Your instructions -
Report each line of the data that includes the word "hzero".

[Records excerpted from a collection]
/-- A strict header is fixed by its counts, byte 6 and the high nibble of byte 7 (R59). -/
theorem StrictHeader.ext {hdr hdr' : Header} (h : StrictHeader hdr) (h' : StrictHeader hdr') (h4 : hdr[4] = hdr'[4])
    (h5 : hdr[5] = hdr'[5]) (h6 : hdr[6] = hdr'[6]) (h7 : hdr[7].extractLsb' 4 4 = hdr'[7].extractLsb' 4 4) :
    hdr = hdr' := by
  obtain ⟨⟨s0, s1, s2, s3⟩, hlow, hzero⟩ := h
  obtain ⟨⟨s0', s1', s2', s3'⟩, hlow', hzero'⟩ := h'
  have hseven : hdr[7] = hdr'[7] := by
    rw [← highNibble_append_lowNibble hdr[7], ← highNibble_append_lowNibble hdr'[7], h7, hlow, hlow']
  apply Vector.ext
  intro k hk
  rcases Nat.lt_or_ge k 8 with hlt | hge
  · interval_cases k
    · exact s0.trans s0'.symm
    · exact s1.trans s1'.symm
    · exact s2.trans s2'.symm
    · exact s3.trans s3'.symm
    · exact h4
    · exact h5
    · exact h6
    · exact hseven
  · exact (hzero ⟨k, hk⟩ hge).trans (hzero' ⟨k, hk⟩ hge).symm

/-- Packing the unpacked fields gives a header back exactly when it is strict (R59). -/
theorem packFields_unpackHeader_eq_iff (hdr : Header) : packFields (unpackHeader hdr) = hdr ↔ StrictHeader hdr := by
  have hstrict : StrictHeader (packFields (unpackHeader hdr)) := strictHeader_packHeader ..
  constructor
  · intro h
    exact h ▸ hstrict
  · intro h
    refine hstrict.ext h ?_ ?_ (controlByte1_of_fields hdr[6] hdr[7]) (controlByte2_mapperOf_highNibble hdr[6] hdr[7])
    · exact countByte_toNat_byte hdr[4]
    · exact countByte_toNat_byte hdr[5]

/-- The counts of unpacked fields are in range, so HENC packs them (R58, R59). -/
theorem exec_henc_fields {fl : HeaderFields} {i : Instr}
    (hi : i = .henc fl.prgBanks.toNat fl.chrBanks.toNat fl.mirroringVertical fl.hasBattery fl.hasTrainer
      fl.fourScreenVram fl.mapperNumber) (s : State) :
    exec i s = .next (answered s i (valid (.header (packFields fl)))) := by
  subst hi
  exact exec_henc_inRange (Nat.le_of_lt_succ fl.prgBanks.isLt) (Nat.le_of_lt_succ fl.chrBanks.isLt) ..

/-- Settles O21: HENC packs the unpacked fields, which gives the header back exactly when it is strict. -/
theorem encodeOfDecodeOnlyOnStrictHeaders : Obligations.EncodeOfDecodeOnlyOnStrictHeaders := by
  unfold Obligations.EncodeOfDecodeOnlyOnStrictHeaders
  intro hdr s s' hsig
  refine ⟨unpackHeader hdr, packFields (unpackHeader hdr), _, exec_hdec_signed hsig s, rfl, exec_henc_fields rfl s', ?_⟩
  rw [packFields_unpackHeader_eq_iff, StrictHeader, and_iff_right hsig]

/-- An operation that completes with a result had it as its answer. -/
theorem answerOf_of_exec_valid {i : Instr} {s : State} {r : Result}
    (h : exec i s = .next (answered s i (valid r))) : answerOf i = .ok r := by
  rw [exec_eq, record_op_eq_answered] at h
  have hresponse : responseOf (answerOf i) = valid r := by simpa [answered] using h
  cases hanswer : answerOf i with
  | ok r' => simpa [hanswer, responseOf, okResponse, valid] using hresponse
  | error e =>
    have hstatus := congrArg Response.status hresponse
    rw [hanswer] at hstatus
    obtain ⟨-, hne, -⟩ := errorResponse_shape e
    exact absurd hstatus hne

/-- HENC returns a header only by packing its operands (R55). -/
theorem eq_packHeader_of_exec_henc {prg chr : Nat} {v b t f : Bool} {m : Byte} {s : State} {hdr : Header}
    (h : exec (.henc prg chr v b t f m) s = .next (answered s (.henc prg chr v b t f m) (valid (.header hdr)))) :
    hdr = packHeader prg chr v b t f m := by
  obtain ⟨-, -, hr⟩ := hencAnswer_ok_cases (answerOf_of_exec_valid h)
  exact Result.header.inj hr

/-- HENC packs strict headers only, and every strict header is packed from its own fields (R59). -/
theorem exists_exec_henc_iff (hdr : Header) (s : State) :
    (∃ prg chr v b t f m,
      exec (.henc prg chr v b t f m) s = .next (answered s (.henc prg chr v b t f m) (valid (.header hdr)))) ↔
    StrictHeader hdr := by
  constructor
  · rintro ⟨prg, chr, v, b, t, f, m, h⟩
    rw [eq_packHeader_of_exec_henc h]
    exact strictHeader_packHeader prg chr v b t f m
  · intro hstrict
    have hpack := exec_henc_fields (fl := unpackHeader hdr) rfl s
    rw [(packFields_unpackHeader_eq_iff hdr).mpr hstrict] at hpack
    exact ⟨_, _, _, _, _, _, _, hpack⟩

/-- Settles O22: the headers HENC returns are the strict ones. -/
theorem hencImageIsStrictHeaders : Obligations.HencImageIsStrictHeaders := by
  unfold Obligations.HencImageIsStrictHeaders
  exact exists_exec_henc_iff

/-- The operands of HENC with counts in range. -/
abbrev HencOperands := Byte × Byte × Bool × Bool × Bool × Bool × Byte

/-- The header of operands with counts in range. -/
def packOperands : HencOperands → Header
  | (prg, chr, v, b, t, f, m) => packHeader prg.toNat chr.toNat v b t f m

/-- HDEC gives the operands back (R58), so no two pack to one header. -/
theorem packOperands_injective : Function.Injective packOperands := by
  rintro ⟨prg, chr, v, b, t, f, m⟩ ⟨prg', chr', v', b', t', f', m'⟩ h
  have hfields := congrArg unpackHeader h
  simp only [packOperands, unpackHeader_packHeader, countByte_toNat_byte, HeaderFields.mk.injEq] at hfields
  obtain ⟨-, rfl, rfl, rfl, rfl, rfl, rfl, -, -, rfl, -⟩ := hfields
  rfl

theorem card_hencOperands : Nat.card HencOperands = 2 ^ 28 := by
  simp [HencOperands, ← FinEnum.card_eq_fintypeCard]

/-- The strict headers are the packed ones (R59). -/
theorem range_packOperands : Set.range packOperands = { hdr | StrictHeader hdr } := by
  ext hdr
  constructor
  · rintro ⟨⟨prg, chr, v, b, t, f, m⟩, rfl⟩
    exact strictHeader_packHeader ..
  · intro hstrict
    exact ⟨(_, _, _, _, _, _, _), (packFields_unpackHeader_eq_iff hdr).mpr hstrict⟩

/-- Settles O23: the headers HENC can return are the strict ones, one for each choice of operands with counts in
range. -/
theorem hencImageHasTwoPow28Members : Obligations.HencImageHasTwoPow28Members := by
  unfold Obligations.HencImageHasTwoPow28Members
  intro s
  simp only [exists_exec_henc_iff]
  rw [← range_packOperands, Set.ncard_range_of_injective packOperands_injective, card_hencOperands]

/-! ### The 128-bit vector -/

/-- Bit `8*k + j` of the vector is bit `j` of byte `k` (R24). -/
theorem getLsbD_flattenHeader (hdr : Header) {k j : Nat} (hk : k < 16) (hj : j < 8) :
    (flattenHeader hdr).getLsbD (8 * k + j) = hdr[k].getLsbD j := by
  rw [flattenHeader, BitVec.getLsbD_ofFnLE, dif_pos (by omega)]
  simp [Nat.mul_add_div, Nat.div_eq_of_lt hj, Nat.mod_eq_of_lt hj]

/-- Byte `k` of the vector is byte `k` of the header (R24). -/
theorem flattenHeader_byte (hdr : Header) {k : Nat} (hk : k < 16) :
    (flattenHeader hdr).extractLsb' (8 * k) 8 = hdr[k] := by
  apply BitVec.eq_of_getLsbD_eq
  intro j hj
  rw [BitVec.getLsbD_extractLsb', getLsbD_flattenHeader hdr hk hj]
  simp [hj]

theorem unflattenHeader_flattenHeader (hdr : Header) : unflattenHeader (flattenHeader hdr) = hdr := by
  apply Vector.ext
  intro k hk
  rw [unflattenHeader, Vector.getElem_ofFn, flattenHeader_byte hdr hk]

theorem flattenHeader_unflattenHeader (w : BitVec 128) : flattenHeader (unflattenHeader w) = w := by
  apply BitVec.eq_of_getLsbD_eq
  intro j hj
  have hbyte := getLsbD_flattenHeader (unflattenHeader w) (k := j / 8) (j := j % 8) (by omega) (by omega)
  rw [Nat.div_add_mod] at hbyte
  rw [hbyte, unflattenHeader, Vector.getElem_ofFn, BitVec.getLsbD_extractLsb', Nat.div_add_mod]
  simp
  omega

/-- Settles O24: each byte of the header is its own eight bits of the vector, so neither direction loses a bit. -/
theorem headerFlattensBytewise : Obligations.HeaderFlattensBytewise := by
  unfold Obligations.HeaderFlattensBytewise
  exact ⟨fun hdr k => flattenHeader_byte hdr k.isLt, unflattenHeader_flattenHeader, flattenHeader_unflattenHeader⟩

end Sys2Proof.Machine
end

section
/-! Runs: every step keeps a good run good, and a run answers its requests one by one (R35, R77, R94, R98, R100). -/

namespace Sys2Proof.Machine

/-! ### Responses fit their ports -/

/-- A response with status OK carries no number but those of its result (R44). -/
theorem okResponse_fits {c : Config} {r : Result} (h : r.fits c.resw = true) :
    (okResponse r).fits c = true := by
  simp [Response.fits, okResponse, h]

theorem wf_henc_iff (lenw prg chr : Nat) (v b t f : Bool) (m : Byte) :
    (Instr.henc prg chr v b t f m).wf lenw = true ↔ prg < 2 ^ lenw ∧ chr < 2 ^ lenw := by
  simp [Instr.wf, fitsPort]

theorem wf_b2bk_iff (lenw n b : Nat) : (Instr.b2bk n b).wf lenw = true ↔ n < 2 ^ lenw ∧ b < 2 ^ lenw := by
  simp [Instr.wf, fitsPort]

/-- The results of a request that fits its ports fit theirs (R77). -/
theorem result_fits {c : Config} {i : Instr} {r : Result} (hc : 23 ≤ c.lenw) (hwf : i.wf c.lenw = true)
    (h : answerOf i = .ok r) : r.fits c.resw = true := by
  cases i with
  | henc =>
    obtain ⟨-, -, rfl⟩ := hencAnswer_ok_cases h
    rfl
  | hdec =>
    obtain ⟨-, rfl⟩ := hdecAnswer_ok_cases h
    rfl
  | b2bk n b =>
    obtain ⟨hb, rfl⟩ := withBankSize_ok_cases h
    obtain ⟨hn, -⟩ := (wf_b2bk_iff _ n b).mp hwf
    exact decide_eq_true (lt_two_pow_resw hc (ceilDiv_lt_two_pow_succ hb hn))
  | padl n b =>
    obtain ⟨hb, rfl⟩ := withBankSize_ok_cases h
    obtain ⟨hn, hbw⟩ := (wf_padl_iff _ n b).mp hwf
    exact decide_eq_true (lt_two_pow_resw hc (paddedTo_lt_two_pow_succ hb hn hbw))
  | isp2 =>
    cases h
    rfl
  | bk2b k b =>
    cases h
    obtain ⟨hk, hb⟩ := (wf_bk2b_iff _ k b).mp hwf
    exact decide_eq_true (mul_lt_two_pow_double hk hb)
  | rlay t prg chr =>
    cases h
    exact regionLayout_fits hc t prg chr

/-- An error response carries one number, the value it records (R46). -/
theorem errorResponse_fits {c : Config} {e : Exn} {v : Nat} (hv : (errorResponse e).errValue = some v)
    (h : v < 2 ^ c.lenw) : (errorResponse e).fits c = true := by
  obtain ⟨hresult, -⟩ := errorResponse_shape e
  simp [Response.fits, hresult, hv, fitsPort, h]

/-- The number recorded by an exception of a request that fits its ports is 0 or one of its operands, so it fits the
error port (R46). -/
theorem exception_fits {c : Config} {i : Instr} {e : Exn} (hwf : i.wf c.lenw = true) (h : answerOf i = .error e) :
    (errorResponse e).fits c = true := by
  have hzero : 0 < 2 ^ c.lenw := Nat.two_pow_pos _
  cases i with
  | henc prg chr v b t f m =>
    obtain ⟨hprg, hchr⟩ := (wf_henc_iff _ prg chr v b t f m).mp hwf
    obtain ⟨-, rfl⟩ | ⟨-, rfl⟩ := hencAnswer_error_cases h
    · exact errorResponse_fits rfl hprg
    · exact errorResponse_fits rfl hchr
  | hdec =>
    obtain ⟨-, rfl⟩ := hdecAnswer_error_cases h
    exact errorResponse_fits rfl hzero
  | b2bk | padl =>
    obtain ⟨rfl, rfl⟩ := withBankSize_error_cases h
    exact errorResponse_fits rfl hzero
  | isp2 | bk2b | rlay => cases h

/-- The response to a request that fits its ports fits the ports of an admissible block (R46, R77). -/
theorem responseOf_answerOf_fits {c : Config} {i : Instr} (hc : 23 ≤ c.lenw) (hwf : i.wf c.lenw = true) :
    (responseOf (answerOf i)).fits c = true := by
  cases hanswer : answerOf i with
  | ok r => exact okResponse_fits (result_fits hc hwf hanswer)
  | error e => exact exception_fits hwf hanswer

/-- An `op` code fits the error port of an admissible block (R46, R84). -/
theorem illegalOp_fits {c : Config} (hc : 23 ≤ c.lenw) (op : OpCode) :
    (errorResponse (.illegalOp op)).fits c = true := by
  have hop : op.toNat < 2 ^ 4 := op.isLt
  have hport := two_pow_23_le hc
  exact errorResponse_fits rfl (by omega)

/-- The ports of an operation can be presented when its operands fit them (R43). -/
theorem presentable_of_opCode {p : Ports} {m : Mnemonic} (h : p.op = opCode m) (lenw : Nat) :
    p.presentable lenw = (operandsFrom p m).wf lenw := by
  simp [Ports.presentable, decode_of_opCode h]

/-- The transaction of ports that can be presented fits the ports of an admissible block (R43, R46, R77). -/
theorem transactionOf_fits {c : Config} {p : Ports} (hc : 23 ≤ c.lenw) (hp : p.presentable c.lenw = true) :
    (transactionOf p).request.fits c = true ∧ (transactionOf p).response.fits c = true := by
  cases hm : mnemonicOf p.op with
  | none =>
    rw [transactionOf_reserved hm]
    exact ⟨rfl, illegalOp_fits hc p.op⟩
  | some m =>
    rw [presentable_of_opCode (mnemonicOf_eq_some.mp hm)] at hp
    rw [transactionOf_operation hm]
    exact ⟨hp, responseOf_answerOf_fits hc hp⟩

/-! ### Good runs -/

/-- A block just after reset answers presentable ports with their transaction (R94). -/
theorem firstAnswer_presentable {c : Config} {p : Ports} (hp : p.presentable c.lenw = true) :
    firstAnswer c p = some (transactionOf p) := by
  have hstep := step_presentable (s := { State.reset with cfg := c, pending := [p] }) rfl hp
  rw [firstAnswer, hstep]
  rfl

/-- The transaction added by a step meets each clause of a good run. -/
theorem GoodRun.append_transaction {s : State} {p : Ports} (h : GoodRun s) (hp : p.presentable s.cfg.lenw = true)
    (rest : List Ports) : GoodRun { cfg := s.cfg, pending := rest, trace := s.trace ++ [transactionOf p] } := by
  obtain ⟨hwidth, hrequests, hresponses, hstateless⟩ := h
  have hc : 23 ≤ s.cfg.lenw := of_decide_eq_true hwidth
  obtain ⟨hrequest, hresponse⟩ := transactionOf_fits hc hp
  refine ⟨hwidth, ?_, ?_, ?_⟩
  all_goals rw [List.forall_mem_append, List.forall_mem_singleton]
  · exact ⟨hrequests, hrequest⟩
  · exact ⟨hresponses, hresponse⟩
  · exact ⟨hstateless, p, firstAnswer_presentable hp⟩

/-- Settles O41: a step changes nothing or adds the transaction of presentable ports. -/
theorem stepKeepsGoodRun : Obligations.StepKeepsGoodRun := by
  unfold Obligations.StepKeepsGoodRun
  intro s s' hgood hstep
  obtain ⟨-, rfl⟩ | ⟨p, rest, -, hpresentable, rfl⟩ := step_cases hstep
  · exact hgood
  · exact hgood.append_transaction hpresentable rest

/-- Settles O42: the width at reset is admissible, and there is no transaction yet. -/
theorem resetIsGoodRun : Obligations.ResetIsGoodRun := by
  unfold Obligations.ResetIsGoodRun
  exact ⟨rfl, by simp, by simp, by simp⟩

/-! ### A run of presentable requests -/

theorem run_succ {s s' : State} (h : step s = .next s') (k : Nat) : core.run (k + 1) s = core.run k s' := by
  have hstep : core.step s = .next s' := h
  simp [Host.Core.run, hstep]

/-- A run of presentable requests records the transaction of each, in order, and leaves none pending (R98, R100). -/
theorem run_presentable (c : Config) (ps : List Ports) (done : List Transaction)
    (h : ∀ p ∈ ps, p.presentable c.lenw = true) :
    core.run ps.length { cfg := c, pending := ps, trace := done } =
      .next { cfg := c, pending := [], trace := done ++ ps.map transactionOf } := by
  induction ps generalizing done with
  | nil => simp [Host.Core.run]
  | cons p ps ih =>
    obtain ⟨hp, hps⟩ := List.forall_mem_cons.mp h
    rw [List.length_cons, run_succ (step_presentable rfl hp), ih _ hps, List.append_assoc]
    rfl

/-- Settles O43: each request's transaction is the one it makes first after reset, and the run records them in order. -/
theorem runAnswersEachRequestInOrder : Obligations.RunAnswersEachRequestInOrder := by
  unfold Obligations.RunAnswersEachRequestInOrder
  intro s h
  have hfirst : ∀ p ∈ s.pending, firstAnswer s.cfg p = some (transactionOf p) :=
    fun p hp => firstAnswer_presentable (h p hp)
  have hall : s.pending.filterMap (firstAnswer s.cfg) = s.pending.map transactionOf := by
    rw [List.filterMap_congr hfirst, List.filterMap_eq_map']
  refine ⟨fun p hp => Option.isSome_of_eq_some (hfirst p hp), ?_⟩
  rw [hall]
  exact run_presentable s.cfg s.pending s.trace h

Solution for this exercise -
  obtain ⟨⟨s0, s1, s2, s3⟩, hlow, hzero⟩ := h
  obtain ⟨⟨s0', s1', s2', s3'⟩, hlow', hzero'⟩ := h'
  · exact (hzero ⟨k, hk⟩ hge).trans (hzero' ⟨k, hk⟩ hge).symm
  have hzero : 0 < 2 ^ c.lenw := Nat.two_pow_pos _
    exact errorResponse_fits rfl hzero
    exact errorResponse_fits rfl hzero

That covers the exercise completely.